Once the line containing "let s2 := (dieVats" is found in the entries below, restate it and each following line word for word, stopping after the line containing "die's reset. -/".

*** Block opens ***

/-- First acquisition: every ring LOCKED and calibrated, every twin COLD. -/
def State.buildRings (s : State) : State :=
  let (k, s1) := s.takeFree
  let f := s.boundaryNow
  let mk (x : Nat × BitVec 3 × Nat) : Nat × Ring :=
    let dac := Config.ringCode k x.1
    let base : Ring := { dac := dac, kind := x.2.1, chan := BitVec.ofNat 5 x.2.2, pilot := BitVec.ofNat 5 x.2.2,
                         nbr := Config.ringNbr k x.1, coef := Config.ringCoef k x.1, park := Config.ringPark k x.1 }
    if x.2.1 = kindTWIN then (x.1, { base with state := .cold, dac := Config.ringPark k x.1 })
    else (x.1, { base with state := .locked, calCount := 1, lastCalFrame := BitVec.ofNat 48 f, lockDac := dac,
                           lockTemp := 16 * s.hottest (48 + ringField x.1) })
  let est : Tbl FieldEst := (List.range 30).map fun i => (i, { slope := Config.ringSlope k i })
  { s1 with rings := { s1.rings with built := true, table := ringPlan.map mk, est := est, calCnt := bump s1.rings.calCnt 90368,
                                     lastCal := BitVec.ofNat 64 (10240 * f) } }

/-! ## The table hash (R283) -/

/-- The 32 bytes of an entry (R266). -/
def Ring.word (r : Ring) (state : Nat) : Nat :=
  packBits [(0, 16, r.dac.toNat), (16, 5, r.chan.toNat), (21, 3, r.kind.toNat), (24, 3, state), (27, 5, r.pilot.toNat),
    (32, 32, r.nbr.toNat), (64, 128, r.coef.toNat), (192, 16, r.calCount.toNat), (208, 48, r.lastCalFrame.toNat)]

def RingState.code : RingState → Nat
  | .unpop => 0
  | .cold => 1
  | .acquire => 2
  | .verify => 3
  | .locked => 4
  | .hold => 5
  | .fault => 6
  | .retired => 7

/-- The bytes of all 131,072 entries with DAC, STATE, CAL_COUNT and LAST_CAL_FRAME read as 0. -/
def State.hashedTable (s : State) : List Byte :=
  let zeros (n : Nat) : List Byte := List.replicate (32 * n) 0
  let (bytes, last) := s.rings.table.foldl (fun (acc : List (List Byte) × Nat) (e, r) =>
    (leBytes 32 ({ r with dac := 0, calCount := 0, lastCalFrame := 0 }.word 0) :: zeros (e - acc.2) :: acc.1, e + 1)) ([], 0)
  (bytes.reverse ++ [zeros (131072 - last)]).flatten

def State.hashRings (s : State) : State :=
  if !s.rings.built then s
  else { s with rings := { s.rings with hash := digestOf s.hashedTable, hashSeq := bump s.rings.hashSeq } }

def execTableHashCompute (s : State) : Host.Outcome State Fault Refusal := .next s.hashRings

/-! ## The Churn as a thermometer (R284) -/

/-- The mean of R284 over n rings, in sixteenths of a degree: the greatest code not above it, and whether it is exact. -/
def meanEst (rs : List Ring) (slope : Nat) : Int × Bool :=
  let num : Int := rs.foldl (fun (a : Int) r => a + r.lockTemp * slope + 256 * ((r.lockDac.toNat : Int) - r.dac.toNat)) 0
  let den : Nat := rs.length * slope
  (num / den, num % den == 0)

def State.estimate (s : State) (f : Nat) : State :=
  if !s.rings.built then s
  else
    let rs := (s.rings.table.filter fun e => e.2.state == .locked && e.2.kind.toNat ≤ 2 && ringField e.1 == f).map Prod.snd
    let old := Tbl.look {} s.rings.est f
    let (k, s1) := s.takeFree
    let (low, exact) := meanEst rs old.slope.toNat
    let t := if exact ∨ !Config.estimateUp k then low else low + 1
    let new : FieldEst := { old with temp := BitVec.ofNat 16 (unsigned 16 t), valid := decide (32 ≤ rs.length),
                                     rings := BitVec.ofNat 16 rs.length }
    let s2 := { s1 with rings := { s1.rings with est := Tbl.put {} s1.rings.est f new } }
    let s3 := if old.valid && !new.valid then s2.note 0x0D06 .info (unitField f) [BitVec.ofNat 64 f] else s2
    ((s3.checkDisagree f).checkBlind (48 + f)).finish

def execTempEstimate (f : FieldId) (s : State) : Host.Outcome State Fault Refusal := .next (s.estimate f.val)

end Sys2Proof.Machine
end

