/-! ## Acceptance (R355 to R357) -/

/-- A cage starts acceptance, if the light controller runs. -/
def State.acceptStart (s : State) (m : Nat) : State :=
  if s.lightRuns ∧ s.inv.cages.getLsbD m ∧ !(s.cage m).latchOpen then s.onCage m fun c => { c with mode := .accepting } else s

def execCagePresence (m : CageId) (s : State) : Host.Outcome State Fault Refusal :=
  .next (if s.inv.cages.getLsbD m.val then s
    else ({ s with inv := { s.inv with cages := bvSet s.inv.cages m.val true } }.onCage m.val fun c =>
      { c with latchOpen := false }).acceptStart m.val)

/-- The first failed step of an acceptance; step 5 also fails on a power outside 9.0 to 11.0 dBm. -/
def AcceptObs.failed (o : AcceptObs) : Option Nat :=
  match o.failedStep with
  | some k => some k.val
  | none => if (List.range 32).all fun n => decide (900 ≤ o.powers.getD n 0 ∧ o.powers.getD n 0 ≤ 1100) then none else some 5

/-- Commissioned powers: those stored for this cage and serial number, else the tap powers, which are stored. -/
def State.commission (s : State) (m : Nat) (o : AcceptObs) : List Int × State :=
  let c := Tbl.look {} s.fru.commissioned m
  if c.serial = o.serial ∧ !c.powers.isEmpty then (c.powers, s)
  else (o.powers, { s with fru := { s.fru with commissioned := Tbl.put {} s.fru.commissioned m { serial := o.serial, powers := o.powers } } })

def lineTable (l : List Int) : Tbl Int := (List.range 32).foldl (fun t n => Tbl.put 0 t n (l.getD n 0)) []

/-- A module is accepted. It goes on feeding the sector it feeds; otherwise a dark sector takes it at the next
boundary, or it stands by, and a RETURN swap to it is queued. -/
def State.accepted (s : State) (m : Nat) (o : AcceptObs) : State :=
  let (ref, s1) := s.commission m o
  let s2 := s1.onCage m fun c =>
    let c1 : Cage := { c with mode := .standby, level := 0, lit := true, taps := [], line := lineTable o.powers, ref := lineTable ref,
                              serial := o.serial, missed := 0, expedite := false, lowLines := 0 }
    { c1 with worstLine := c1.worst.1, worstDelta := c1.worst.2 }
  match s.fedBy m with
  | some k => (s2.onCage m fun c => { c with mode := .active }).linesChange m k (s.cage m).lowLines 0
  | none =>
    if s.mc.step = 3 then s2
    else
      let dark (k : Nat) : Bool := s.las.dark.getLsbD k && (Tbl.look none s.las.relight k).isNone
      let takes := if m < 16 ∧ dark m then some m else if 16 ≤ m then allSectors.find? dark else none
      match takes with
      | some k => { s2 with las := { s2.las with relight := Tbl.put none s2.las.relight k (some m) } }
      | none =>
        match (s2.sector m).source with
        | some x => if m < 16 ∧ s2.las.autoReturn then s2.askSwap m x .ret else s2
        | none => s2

*** Block closes ***
*** Block opens ***

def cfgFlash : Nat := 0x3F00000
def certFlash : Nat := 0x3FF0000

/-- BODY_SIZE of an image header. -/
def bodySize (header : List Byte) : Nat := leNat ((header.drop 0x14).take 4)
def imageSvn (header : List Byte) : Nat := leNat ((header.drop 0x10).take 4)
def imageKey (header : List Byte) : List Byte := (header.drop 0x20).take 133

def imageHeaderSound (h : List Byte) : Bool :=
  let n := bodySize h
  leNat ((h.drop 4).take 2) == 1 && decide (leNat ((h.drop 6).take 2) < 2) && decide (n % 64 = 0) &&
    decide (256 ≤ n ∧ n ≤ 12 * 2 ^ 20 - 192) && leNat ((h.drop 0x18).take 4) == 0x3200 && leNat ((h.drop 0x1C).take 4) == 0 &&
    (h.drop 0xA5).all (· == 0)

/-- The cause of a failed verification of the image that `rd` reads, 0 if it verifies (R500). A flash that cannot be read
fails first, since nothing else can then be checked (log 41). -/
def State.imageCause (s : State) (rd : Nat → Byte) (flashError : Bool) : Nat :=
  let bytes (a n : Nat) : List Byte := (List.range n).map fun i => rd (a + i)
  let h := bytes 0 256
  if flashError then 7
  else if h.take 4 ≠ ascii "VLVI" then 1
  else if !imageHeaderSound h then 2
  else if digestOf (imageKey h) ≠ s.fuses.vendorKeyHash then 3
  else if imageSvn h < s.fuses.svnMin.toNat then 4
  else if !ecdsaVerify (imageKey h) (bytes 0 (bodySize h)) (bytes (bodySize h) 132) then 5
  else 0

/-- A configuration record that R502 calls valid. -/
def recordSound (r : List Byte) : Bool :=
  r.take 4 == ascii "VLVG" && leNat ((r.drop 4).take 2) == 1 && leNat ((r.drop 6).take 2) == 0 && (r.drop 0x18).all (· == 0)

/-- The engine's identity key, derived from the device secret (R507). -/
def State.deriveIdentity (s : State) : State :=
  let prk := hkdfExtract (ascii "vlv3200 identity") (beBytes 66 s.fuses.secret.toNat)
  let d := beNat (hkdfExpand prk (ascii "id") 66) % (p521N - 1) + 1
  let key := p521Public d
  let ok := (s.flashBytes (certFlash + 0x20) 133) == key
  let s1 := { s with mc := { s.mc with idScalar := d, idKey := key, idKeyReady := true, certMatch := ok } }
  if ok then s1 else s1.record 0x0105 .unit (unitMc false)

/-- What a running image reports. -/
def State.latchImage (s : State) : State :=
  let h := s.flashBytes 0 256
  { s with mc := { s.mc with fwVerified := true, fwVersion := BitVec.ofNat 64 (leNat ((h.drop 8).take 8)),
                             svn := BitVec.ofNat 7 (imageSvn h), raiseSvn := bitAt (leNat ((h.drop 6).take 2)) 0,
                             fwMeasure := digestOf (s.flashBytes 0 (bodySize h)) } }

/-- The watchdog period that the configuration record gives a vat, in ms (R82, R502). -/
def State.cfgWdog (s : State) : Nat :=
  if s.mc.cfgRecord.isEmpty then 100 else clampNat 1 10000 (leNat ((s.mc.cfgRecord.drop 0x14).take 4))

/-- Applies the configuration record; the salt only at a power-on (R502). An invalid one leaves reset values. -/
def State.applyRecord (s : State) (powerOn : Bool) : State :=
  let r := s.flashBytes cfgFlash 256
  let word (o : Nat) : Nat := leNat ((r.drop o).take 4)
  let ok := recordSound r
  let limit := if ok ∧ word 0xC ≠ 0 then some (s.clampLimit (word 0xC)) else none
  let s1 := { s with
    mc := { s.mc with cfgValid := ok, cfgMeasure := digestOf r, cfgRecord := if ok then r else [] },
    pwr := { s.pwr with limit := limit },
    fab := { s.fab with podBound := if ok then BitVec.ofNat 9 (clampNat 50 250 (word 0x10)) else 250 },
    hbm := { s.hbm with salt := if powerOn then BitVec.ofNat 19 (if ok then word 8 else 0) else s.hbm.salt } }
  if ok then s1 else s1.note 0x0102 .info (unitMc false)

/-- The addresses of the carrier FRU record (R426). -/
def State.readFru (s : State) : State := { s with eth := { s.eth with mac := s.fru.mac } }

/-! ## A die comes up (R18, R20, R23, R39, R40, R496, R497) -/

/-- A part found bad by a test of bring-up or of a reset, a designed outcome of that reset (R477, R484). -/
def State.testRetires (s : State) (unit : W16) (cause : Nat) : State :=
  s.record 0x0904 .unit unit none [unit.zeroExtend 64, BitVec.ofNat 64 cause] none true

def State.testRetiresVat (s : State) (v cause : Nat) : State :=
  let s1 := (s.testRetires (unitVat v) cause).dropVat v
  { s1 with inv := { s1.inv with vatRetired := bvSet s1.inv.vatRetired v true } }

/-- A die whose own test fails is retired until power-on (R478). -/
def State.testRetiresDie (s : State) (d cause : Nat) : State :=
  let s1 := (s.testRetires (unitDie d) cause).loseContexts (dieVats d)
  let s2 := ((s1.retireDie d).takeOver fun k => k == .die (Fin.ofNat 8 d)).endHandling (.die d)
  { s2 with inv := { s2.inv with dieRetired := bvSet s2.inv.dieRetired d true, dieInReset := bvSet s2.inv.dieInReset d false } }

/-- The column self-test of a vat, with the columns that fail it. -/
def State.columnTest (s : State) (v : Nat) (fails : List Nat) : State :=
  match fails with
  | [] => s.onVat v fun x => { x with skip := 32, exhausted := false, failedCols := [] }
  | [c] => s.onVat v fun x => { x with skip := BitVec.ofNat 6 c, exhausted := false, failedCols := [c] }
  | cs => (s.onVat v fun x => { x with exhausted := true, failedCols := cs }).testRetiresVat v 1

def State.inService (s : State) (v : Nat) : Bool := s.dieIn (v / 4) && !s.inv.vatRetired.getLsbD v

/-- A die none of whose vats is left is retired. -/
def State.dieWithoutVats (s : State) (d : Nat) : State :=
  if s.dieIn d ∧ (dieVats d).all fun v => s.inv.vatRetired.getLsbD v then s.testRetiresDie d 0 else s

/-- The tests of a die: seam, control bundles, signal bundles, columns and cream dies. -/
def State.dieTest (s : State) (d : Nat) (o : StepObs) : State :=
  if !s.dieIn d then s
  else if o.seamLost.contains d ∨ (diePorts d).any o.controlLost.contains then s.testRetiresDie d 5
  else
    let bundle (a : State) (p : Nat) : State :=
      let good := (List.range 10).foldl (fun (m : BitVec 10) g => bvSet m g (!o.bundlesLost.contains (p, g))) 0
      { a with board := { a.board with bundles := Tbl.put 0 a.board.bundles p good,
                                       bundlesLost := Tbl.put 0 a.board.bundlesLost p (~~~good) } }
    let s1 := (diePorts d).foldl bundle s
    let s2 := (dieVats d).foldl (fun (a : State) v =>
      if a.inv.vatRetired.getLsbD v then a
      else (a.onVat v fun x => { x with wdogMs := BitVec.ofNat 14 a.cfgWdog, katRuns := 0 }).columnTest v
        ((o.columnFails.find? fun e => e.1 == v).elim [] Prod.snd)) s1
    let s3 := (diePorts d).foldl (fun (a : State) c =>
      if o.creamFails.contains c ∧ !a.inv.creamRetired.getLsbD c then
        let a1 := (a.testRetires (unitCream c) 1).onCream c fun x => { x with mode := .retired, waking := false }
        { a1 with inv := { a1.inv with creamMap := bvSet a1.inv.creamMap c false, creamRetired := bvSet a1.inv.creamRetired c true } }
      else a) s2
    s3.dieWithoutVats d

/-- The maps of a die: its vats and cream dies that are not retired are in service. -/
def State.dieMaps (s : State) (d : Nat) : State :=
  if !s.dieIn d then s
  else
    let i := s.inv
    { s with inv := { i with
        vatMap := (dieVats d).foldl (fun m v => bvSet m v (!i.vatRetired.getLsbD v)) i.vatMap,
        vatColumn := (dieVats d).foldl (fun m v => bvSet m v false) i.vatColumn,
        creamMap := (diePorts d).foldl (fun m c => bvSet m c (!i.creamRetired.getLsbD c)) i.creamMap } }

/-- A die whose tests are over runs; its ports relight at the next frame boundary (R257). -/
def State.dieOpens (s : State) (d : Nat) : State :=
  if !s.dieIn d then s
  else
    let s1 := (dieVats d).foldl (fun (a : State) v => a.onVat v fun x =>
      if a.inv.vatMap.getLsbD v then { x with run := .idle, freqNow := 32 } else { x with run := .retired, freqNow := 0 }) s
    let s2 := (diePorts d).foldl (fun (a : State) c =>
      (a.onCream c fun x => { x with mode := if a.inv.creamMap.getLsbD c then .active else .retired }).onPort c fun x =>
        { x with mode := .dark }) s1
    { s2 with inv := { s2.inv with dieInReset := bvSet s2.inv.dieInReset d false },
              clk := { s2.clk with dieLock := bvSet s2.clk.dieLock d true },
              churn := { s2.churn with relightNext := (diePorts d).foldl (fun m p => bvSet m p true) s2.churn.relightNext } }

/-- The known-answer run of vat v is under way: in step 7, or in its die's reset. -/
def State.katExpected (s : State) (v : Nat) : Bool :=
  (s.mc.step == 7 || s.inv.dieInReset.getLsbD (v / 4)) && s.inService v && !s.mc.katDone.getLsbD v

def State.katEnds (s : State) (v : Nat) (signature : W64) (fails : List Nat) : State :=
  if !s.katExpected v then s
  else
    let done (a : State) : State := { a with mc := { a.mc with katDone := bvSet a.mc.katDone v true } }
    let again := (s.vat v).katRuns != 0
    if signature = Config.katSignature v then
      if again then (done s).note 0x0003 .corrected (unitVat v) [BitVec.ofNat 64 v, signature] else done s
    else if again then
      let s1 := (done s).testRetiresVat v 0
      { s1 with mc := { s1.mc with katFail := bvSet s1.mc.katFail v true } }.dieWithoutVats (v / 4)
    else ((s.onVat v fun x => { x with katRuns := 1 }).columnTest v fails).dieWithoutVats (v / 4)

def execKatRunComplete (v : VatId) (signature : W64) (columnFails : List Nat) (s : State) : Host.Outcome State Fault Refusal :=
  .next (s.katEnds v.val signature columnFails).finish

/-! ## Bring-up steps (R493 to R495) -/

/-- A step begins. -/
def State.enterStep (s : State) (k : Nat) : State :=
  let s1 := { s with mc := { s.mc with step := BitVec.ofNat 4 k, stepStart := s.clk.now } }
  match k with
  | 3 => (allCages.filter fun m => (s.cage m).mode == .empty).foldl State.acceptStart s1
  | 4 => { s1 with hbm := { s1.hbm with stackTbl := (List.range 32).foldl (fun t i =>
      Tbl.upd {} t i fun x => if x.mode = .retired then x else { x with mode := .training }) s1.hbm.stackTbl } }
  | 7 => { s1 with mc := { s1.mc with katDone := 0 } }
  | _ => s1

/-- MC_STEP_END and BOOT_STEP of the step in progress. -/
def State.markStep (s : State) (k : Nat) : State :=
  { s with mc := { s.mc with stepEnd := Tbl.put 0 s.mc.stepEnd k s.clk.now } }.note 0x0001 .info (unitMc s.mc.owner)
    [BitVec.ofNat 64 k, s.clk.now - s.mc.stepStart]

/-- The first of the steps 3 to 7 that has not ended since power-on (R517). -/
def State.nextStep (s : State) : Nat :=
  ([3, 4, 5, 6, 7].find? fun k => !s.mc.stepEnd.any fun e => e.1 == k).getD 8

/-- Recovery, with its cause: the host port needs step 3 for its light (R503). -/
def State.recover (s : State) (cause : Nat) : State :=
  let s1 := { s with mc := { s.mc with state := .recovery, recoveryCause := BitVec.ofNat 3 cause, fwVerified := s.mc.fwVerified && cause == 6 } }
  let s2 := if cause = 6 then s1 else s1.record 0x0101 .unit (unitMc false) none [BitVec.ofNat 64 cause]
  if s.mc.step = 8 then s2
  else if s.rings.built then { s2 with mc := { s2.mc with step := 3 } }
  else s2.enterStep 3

*** Block closes ***

_Result of the task_
    let s2 := (dieVats d).foldl (fun (a : State) v =>
      if a.inv.vatRetired.getLsbD v then a
      else (a.onVat v fun x => { x with wdogMs := BitVec.ofNat 14 a.cfgWdog, katRuns := 0 }).columnTest v
        ((o.columnFails.find? fun e => e.1 == v).elim [] Prod.snd)) s1
    let s3 := (diePorts d).foldl (fun (a : State) c =>
      if o.creamFails.contains c ∧ !a.inv.creamRetired.getLsbD c then
        let a1 := (a.testRetires (unitCream c) 1).onCream c fun x => { x with mode := .retired, waking := false }
        { a1 with inv := { a1.inv with creamMap := bvSet a1.inv.creamMap c false, creamRetired := bvSet a1.inv.creamRetired c true } }
      else a) s2
    s3.dieWithoutVats d

/-- The maps of a die: its vats and cream dies that are not retired are in service. -/
def State.dieMaps (s : State) (d : Nat) : State :=
  if !s.dieIn d then s
  else
    let i := s.inv
    { s with inv := { i with
        vatMap := (dieVats d).foldl (fun m v => bvSet m v (!i.vatRetired.getLsbD v)) i.vatMap,
        vatColumn := (dieVats d).foldl (fun m v => bvSet m v false) i.vatColumn,
        creamMap := (diePorts d).foldl (fun m c => bvSet m c (!i.creamRetired.getLsbD c)) i.creamMap } }

/-- A die whose tests are over runs; its ports relight at the next frame boundary (R257). -/
def State.dieOpens (s : State) (d : Nat) : State :=
  if !s.dieIn d then s
  else
    let s1 := (dieVats d).foldl (fun (a : State) v => a.onVat v fun x =>
      if a.inv.vatMap.getLsbD v then { x with run := .idle, freqNow := 32 } else { x with run := .retired, freqNow := 0 }) s
    let s2 := (diePorts d).foldl (fun (a : State) c =>
      (a.onCream c fun x => { x with mode := if a.inv.creamMap.getLsbD c then .active else .retired }).onPort c fun x =>
        { x with mode := .dark }) s1
    { s2 with inv := { s2.inv with dieInReset := bvSet s2.inv.dieInReset d false },
              clk := { s2.clk with dieLock := bvSet s2.clk.dieLock d true },
              churn := { s2.churn with relightNext := (diePorts d).foldl (fun m p => bvSet m p true) s2.churn.relightNext } }

/-- The known-answer run of vat v is under way: in step 7, or in its die's reset. -/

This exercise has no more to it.